Under real conditions in the immediate vicinity of a coastline, waves
run up and down the beach surface. Let us consider first the function of mean sea level elevation when the only parameter dependent on the external UK-371804 factors is the parameter γ=Hhbr. When α = − 1, from (20), we obtain the following approximate relationship: equation(22) Hx=Hhbrhx=γbrhx. In practice, the value of parameter γbr ≈ 0.7 − 0.8. By substituting (22) in formula (14) we obtain: equation(23) Sxx≈316ρgγbr2h+ζ¯2. In the general case, the elevation of the mean sea level set-up ζ¯x is not a linear function of x. Note that if instead of equation we assume relation (20), the solution of equation (13) results in a nonlinear (as a function of distance) variability of the mean sea level elevation ( Dally et al. 1985): equation(24) dζ¯xdx=−3161hx+ζ¯xdH2xdx2. Figure 3 compares the mean sea level elevation set-up using the linear approximation (relation 17) and the nonlinear approximation (24).
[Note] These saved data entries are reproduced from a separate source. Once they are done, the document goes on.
-- ==== Sys2Proof/Tests/Slice0.lean ====
section
/-! SUPPORT. Our own tests: decoding, well-formedness, the codec's vectors, one step of each transaction, and a witness
for the hypotheses of each statement. Expected values are those of spec/95_test_vectors.md (named S, V or P there), of
the opcode map's table (30_encoding.md R70) and of the rules' own corner cases. -/

namespace Sys2Proof.Tests

open Sys2Proof Sys2Proof.Machine

/-! ### Helpers -/

/-- The reset state under the simulator, with the registers of program P3 (95_test_vectors.md). -/
def sim : State :=
  { State.reset with oracle := .simulator, cells := [(1, 0x30#8), (2, 0x14#8), (4, 0x15#8), (5, 0x06#8), (6, 0x23#8)] }

/-- The same with the second register holding 0x45 (V6). -/
def sim45 : State := { sim with cells := [(0, 0x45#8)] }

def traceOf (o : Result) : List BusEvent :=
  match o with
  | .next t => t.trace
  | .fault _ => []
  | .refused _ => []

def sentOf (o : Result) : List SentEvent := (traceOf o).map BusEvent.sentPart

def cellOf (a : Nat) (o : Result) : Option Byte :=
  match o with
  | .next t => some (t.cells.read a)
  | .fault _ => none
  | .refused _ => none

def slotOf (i : SeqIndex) (o : Result) : Option Byte :=
  match o with
  | .next t => t.frame.get i
  | .fault _ => none
  | .refused _ => none

def isNext (o : Result) : Bool :=
  match o with
  | .next _ => true
  | .fault _ => false
  | .refused _ => false

def decodeWord (w : TransactionWord) : Option Instr :=
  match decode w.bytes with
  | .ok i => some i
  | .error _ => none

/-! ### Well-formedness: an ill-formed term for each check -/

theorem test_word_address_three_ill : TransactionWord.issued 0x0300#16 = false := by decide
theorem test_word_address_83_ill : TransactionWord.issued 0x8300#16 = false := by decide
theorem test_word_read_data_ill : TransactionWord.issued 0x0001#16 = false := by decide
theorem test_word_ctrl_data_ill : TransactionWord.issued 0x8E00#16 = false := by decide
theorem test_word_write_any_data : TransactionWord.issued 0x80FF#16 = true := by decide
theorem test_natural_ill :
    [(⟨1899, 6, 15, 14, 30, 0⟩ : CivilTime), ⟨2023, 0, 15, 14, 30, 0⟩, ⟨2023, 13, 15, 14, 30, 0⟩, ⟨2023, 6, 0, 14, 30, 0⟩,
      ⟨2023, 6, 32, 14, 30, 0⟩, ⟨2023, 6, 15, 24, 30, 0⟩, ⟨2023, 6, 15, 14, 60, 0⟩, ⟨2023, 6, 15, 14, 30, 60⟩].map
      CivilTime.natural = [false, false, false, false, false, false, false, false] := by decide
theorem test_natural_edges :
    CivilTime.natural ⟨1900, 1, 1, 0, 0, 0⟩ = true ∧ CivilTime.natural ⟨9999, 12, 31, 23, 59, 59⟩ = true := by decide
/-- A five-digit year is not natural (R24), and its encoder is defined on it (40_field_codec.md R106). -/
theorem test_five_digit_year :
    CivilTime.natural ⟨10000, 1, 1, 0, 0, 0⟩ = false ∧ CivilTime.inEncodeDomain ⟨10000, 1, 1, 0, 0, 0⟩ = true
    ∧ CivilTime.inEncodeDomain ⟨1899, 1, 1, 0, 0, 0⟩ = false := by decide
theorem test_fits_ill :
    [(⟨16384, 0, 0, 0, 0, 0⟩ : CivilTime), ⟨0, 32, 0, 0, 0, 0⟩, ⟨0, 0, 64, 0, 0, 0⟩, ⟨0, 0, 0, 64, 0, 0⟩,
      ⟨0, 0, 0, 0, 128, 0⟩, ⟨0, 0, 0, 0, 0, 128⟩].map CivilTime.fits
      = [false, false, false, false, false, false] := by decide

/-! ### Decoding: every row's word, bit by bit from the table of 30_encoding.md R70 -/

theorem test_decode_writes :
    [0b1000000001000101#16, 0b1000000100110000#16, 0b1000001000100011#16, 0b1000010000110001#16, 0b1000010100010010#16,
      0b1000011010011001#16].map decodeWord
      = [some (.wrSec 0x45#8), some (.wrMin 0x30#8), some (.wrHour 0x23#8), some (.wrDay 0x31#8), some (.wrMon 0x12#8),
          some (.wrYear 0x99#8)] := by decide
theorem test_decode_reads :
    [0b0000000000000000#16, 0b0000000100000000#16, 0b0000001000000000#16, 0b0000010000000000#16, 0b0000010100000000#16,
      0b0000011000000000#16].map decodeWord
      = [some .rdSec, some .rdMin, some .rdHour, some .rdDay, some .rdMon, some .rdYear] := by decide
theorem test_decode_ctrl : decodeWord 0b1000111001100000#16 = some .wrCtrl := by decide
theorem test_decode_rejects_by_name :
    decode [0x03#8, 0x00#8] = .error (.addressNeverIssued 0x03#8)
    ∧ decode [0x83#8, 0x00#8] = .error (.addressNeverIssued 0x83#8)
    ∧ decode [0x06#8, 0x01#8] = .error (.readDataNotDummy 0x01#8)
    ∧ decode [0x8E#8, 0x61#8] = .error (.ctrlDataNeverWritten 0x61#8)
    ∧ decode [0x80#8] = .error .notTwoBytes ∧ decode [0x80#8, 0x45#8, 0x00#8] = .error .notTwoBytes := by
  refine ⟨rfl, rfl, rfl, rfl, rfl, rfl⟩
theorem test_table_word : decodeTableWord 16 0x8645 = some (.wrYear 0x45#8) ∧ decodeTableWord 16 0x0300 = none := by decide

/-! ### The codec: vectors V1 and V3, examples S1, S2, S5 -/

theorem test_encSec : [0, 1, 9, 10, 45, 59].map encSec = [0x00#8, 0x01#8, 0x09#8, 0x10#8, 0x45#8, 0x59#8] := by decide
theorem test_encMin : [0, 9, 30, 59].map encMin = [0x00#8, 0x09#8, 0x30#8, 0x59#8] := by decide
theorem test_encHour : [0, 5, 9, 10, 14, 19, 20, 23].map encHour
    = [0x00#8, 0x05#8, 0x09#8, 0x10#8, 0x14#8, 0x19#8, 0x20#8, 0x23#8] := by decide
theorem test_encDay : [1, 9, 10, 15, 29, 30, 31].map encDay
    = [0x01#8, 0x09#8, 0x10#8, 0x15#8, 0x29#8, 0x30#8, 0x31#8] := by decide
theorem test_encMon : [1, 6, 9, 10, 12].map encMon = [0x01#8, 0x06#8, 0x09#8, 0x10#8, 0x12#8] := by decide
theorem test_encYear : [1900, 1923, 1970, 1999, 2000, 2023, 2099, 2100, 9999].map encYear
    = [0x00#8, 0x23#8, 0x70#8, 0x99#8, 0x00#8, 0x23#8, 0x99#8, 0x00#8, 0x99#8] := by decide
theorem test_decSec : [0x00#8, 0x45#8, 0x59#8, 0xC5#8, 0x80#8, 0x5A#8, 0x7F#8, 0xFF#8].map decSec
    = [0, 45, 59, 45, 0, 60, 85, 85] := by decide
theorem test_decMin : [0x30#8, 0x45#8, 0xC5#8, 0x5A#8, 0xFF#8].map decMin = [30, 45, 45, 60, 85] := by decide
theorem test_decHour : [0x00#8, 0x05#8, 0x10#8, 0x14#8, 0x20#8, 0x23#8, 0x30#8, 0x39#8, 0x3F#8, 0x54#8, 0x64#8, 0x2F#8,
      0xFF#8].map decHour = [0, 5, 10, 14, 20, 23, 0, 9, 15, 14, 24, 35, 15] := by decide
theorem test_decDay : [0x00#8, 0x01#8, 0x15#8, 0x31#8, 0x71#8, 0x3F#8, 0xFF#8].map decDay
    = [0, 1, 15, 31, 31, 45, 45] := by decide
theorem test_decMon : [0x00#8, 0x06#8, 0x12#8, 0x26#8, 0x32#8, 0x86#8, 0x1F#8, 0xFF#8].map decMon
    = [0, 6, 12, 6, 12, 6, 25, 25] := by decide
theorem test_decYear : [0x00#8, 0x23#8, 0x70#8, 0x99#8, 0x9A#8, 0xC3#8, 0xFF#8].map decYear
    = [1900, 1923, 1970, 1999, 2000, 2023, 2065] := by decide
/-- V4. -/
theorem test_encodeFrame : encodeFrame ⟨2000, 2, 29, 20, 10, 5⟩
    = ⟨some 0x05#8, some 0x10#8, some 0x20#8, none, some 0x29#8, some 0x02#8, some 0x00#8⟩ := by decide
/-- V4, P5. -/
theorem test_decodeFrame :
    decodeFrame ⟨some 0xFF#8, some 0xFF#8, some 0xFF#8, none, some 0xFF#8, some 0xFF#8, some 0xFF#8⟩
      = .ok ⟨2065, 25, 45, 15, 85, 85⟩ := rfl

/-! ### One step of each transaction (V6) -/

theorem test_wrSec : traceOf (exec (.wrSec 0x45#8) sim) = [.csOn, .xfer 0x80#8 0, .xfer 0x45#8 0, .csOff]
    ∧ cellOf 0 (exec (.wrSec 0x45#8) sim) = some 0x45#8 := by decide
theorem test_wrMin : traceOf (exec (.wrMin 0x31#8) sim) = [.csOn, .xfer 0x81#8 0, .xfer 0x31#8 0, .csOff]
    ∧ cellOf 1 (exec (.wrMin 0x31#8) sim) = some 0x31#8 := by decide
theorem test_wrHour : traceOf (exec (.wrHour 0x14#8) sim45) = [.csOn, .xfer 0x82#8 0, .xfer 0x14#8 0, .csOff]
    ∧ cellOf 2 (exec (.wrHour 0x14#8) sim45) = some 0x14#8 := by decide
theorem test_wrDay : traceOf (exec (.wrDay 0x15#8) sim45) = [.csOn, .xfer 0x84#8 0, .xfer 0x15#8 0, .csOff]
    ∧ cellOf 4 (exec (.wrDay 0x15#8) sim45) = some 0x15#8 := by decide
theorem test_wrMon : traceOf (exec (.wrMon 0x06#8) sim45) = [.csOn, .xfer 0x85#8 0, .xfer 0x06#8 0, .csOff]
    ∧ cellOf 5 (exec (.wrMon 0x06#8) sim45) = some 0x06#8 := by decide
theorem test_wrYear : traceOf (exec (.wrYear 0x23#8) sim45) = [.csOn, .xfer 0x86#8 0, .xfer 0x23#8 0, .csOff]
    ∧ cellOf 6 (exec (.wrYear 0x23#8) sim45) = some 0x23#8 := by decide
theorem test_wrCtrl : traceOf (exec .wrCtrl sim) = [.csOn, .xfer 0x8E#8 0, .xfer 0x60#8 0, .csOff]
    ∧ cellOf 0x0E (exec .wrCtrl sim) = some 0x60#8 := by decide
theorem test_rdSec : traceOf (exec .rdSec sim45) = [.csOn, .xfer 0x00#8 0, .xfer 0x00#8 0x45#8, .csOff]
    ∧ slotOf 0#3 (exec .rdSec sim45) = some 0x45#8 := by decide
theorem test_rdMin : traceOf (exec .rdMin sim) = [.csOn, .xfer 0x01#8 0, .xfer 0x00#8 0x30#8, .csOff]
    ∧ slotOf 1#3 (exec .rdMin sim) = some 0x30#8 := by decide
theorem test_rdHour : traceOf (exec .rdHour sim) = [.csOn, .xfer 0x02#8 0, .xfer 0x00#8 0x14#8, .csOff]
    ∧ slotOf 2#3 (exec .rdHour sim) = some 0x14#8 := by decide
theorem test_rdDay : traceOf (exec .rdDay sim) = [.csOn, .xfer 0x04#8 0, .xfer 0x00#8 0x15#8, .csOff]
    ∧ slotOf 4#3 (exec .rdDay sim) = some 0x15#8 := by decide
theorem test_rdMon : traceOf (exec .rdMon sim) = [.csOn, .xfer 0x05#8 0, .xfer 0x00#8 0x06#8, .csOff]
    ∧ slotOf 5#3 (exec .rdMon sim) = some 0x06#8 := by decide
theorem test_rdYear : traceOf (exec .rdYear sim) = [.csOn, .xfer 0x06#8 0, .xfer 0x00#8 0x23#8, .csOff]
    ∧ slotOf 6#3 (exec .rdYear sim) = some 0x23#8 := by decide

/-- The first step after reset runs a table word: the bytes sent, whatever comes back. -/
theorem test_first_step_runs_a_table_word :
    sentOf (step (State.reset.withFetchWord 16 0x84FF)) = [.csOn, .sent 0x84#8, .sent 0xFF#8, .csOff]
    ∧ sentOf (step (State.reset.withFetchWord 16 0x0600)) = [.csOn, .sent 0x06#8, .sent 0x00#8, .csOff]
    ∧ sentOf (step (State.reset.withFetchWord 16 0x8E60)) = [.csOn, .sent 0x8E#8, .sent 0x60#8, .csOff] := by decide
/-- A word off the table is refused (20_memory.md R49). -/
theorem test_word_off_the_table_is_refused :
    isNext (step (State.reset.withFetchWord 16 0x0300)) = false ∧ isNext (step (State.reset.withFetchWord 16 0x8E61)) = false := by
  decide

/-! ### Witnesses: for each statement with hypotheses, a state and operands that meet them, at the edges -/

/-- The scenario S5, natural in every field. -/
def scenario : CivilTime := ⟨2023, 6, 15, 14, 30, 0⟩
/-- The top of the lossless range (P4). -/
def topTime : CivilTime := ⟨1999, 12, 31, 23, 59, 59⟩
During a controlled large-scale laboratory experiment carried out in the Large Wave Channel in Hannover, a data XL184 solubility dmso set was gathered which compares better with the nonlinear set-up (Massel et al. 2005). The distance shown on the horizontal axis is the distance in metres for coastal areas, reflected by the beach heaped up in the GWK laboratory in Hannover (Figure 4),
where initially, the bottom was flat. Re-profiling into the bottom at an angle β = 1/20 starts at the point of 150 [m] from the beginning of the channel laboratory, and 230 [m] is the point of intersection of the sea water level with the seabed. ‘0’ is beginning of the wave channel, the point where waves
are generated. This notation has been retained to maintain consistency with the work by Massel et al. (2004). Elevation of the mean sea level is dependent on the characteristics VAV2 of the wave arriving from the open sea. Let us consider, therefore, changes in the mean sea level elevation during during several hours of a storm. Let us assume that as storm waves approach the costal zone, their height H0(t) changes over deep water according to the following formula: equation(25) H0t=1+cos2πt24−12+H0t0, where the height H0(t0) = 0.3 [m]. Let the wave period T = 6 [s] and the bottom slope β = 1/20 the duration of the storm is 24 hours. Depending on the height of the wave approaching the shore, the width of the surf zone changes. Figure 5 shows the changes of H0(t) in time during a 24-hour storm. The narrow strip of sea, along the coast, between depth Hbr, where the wave begins to break, and the shoreline is the surf zone. The experiment of Singamsetti & Wind (1980) shows that the depth at the breaking point Hbr, the breaking wave height Hbr and the value γbrnoindent are expressed by the following formulas: equation(26) Hbr=0.575β0.031H0tL0t−0.254H0t, equation(27) Hhbr=0.937β0.155H0tL0t−0.130, equation(28) hbr=0.614β−0.124H0tL0t−0.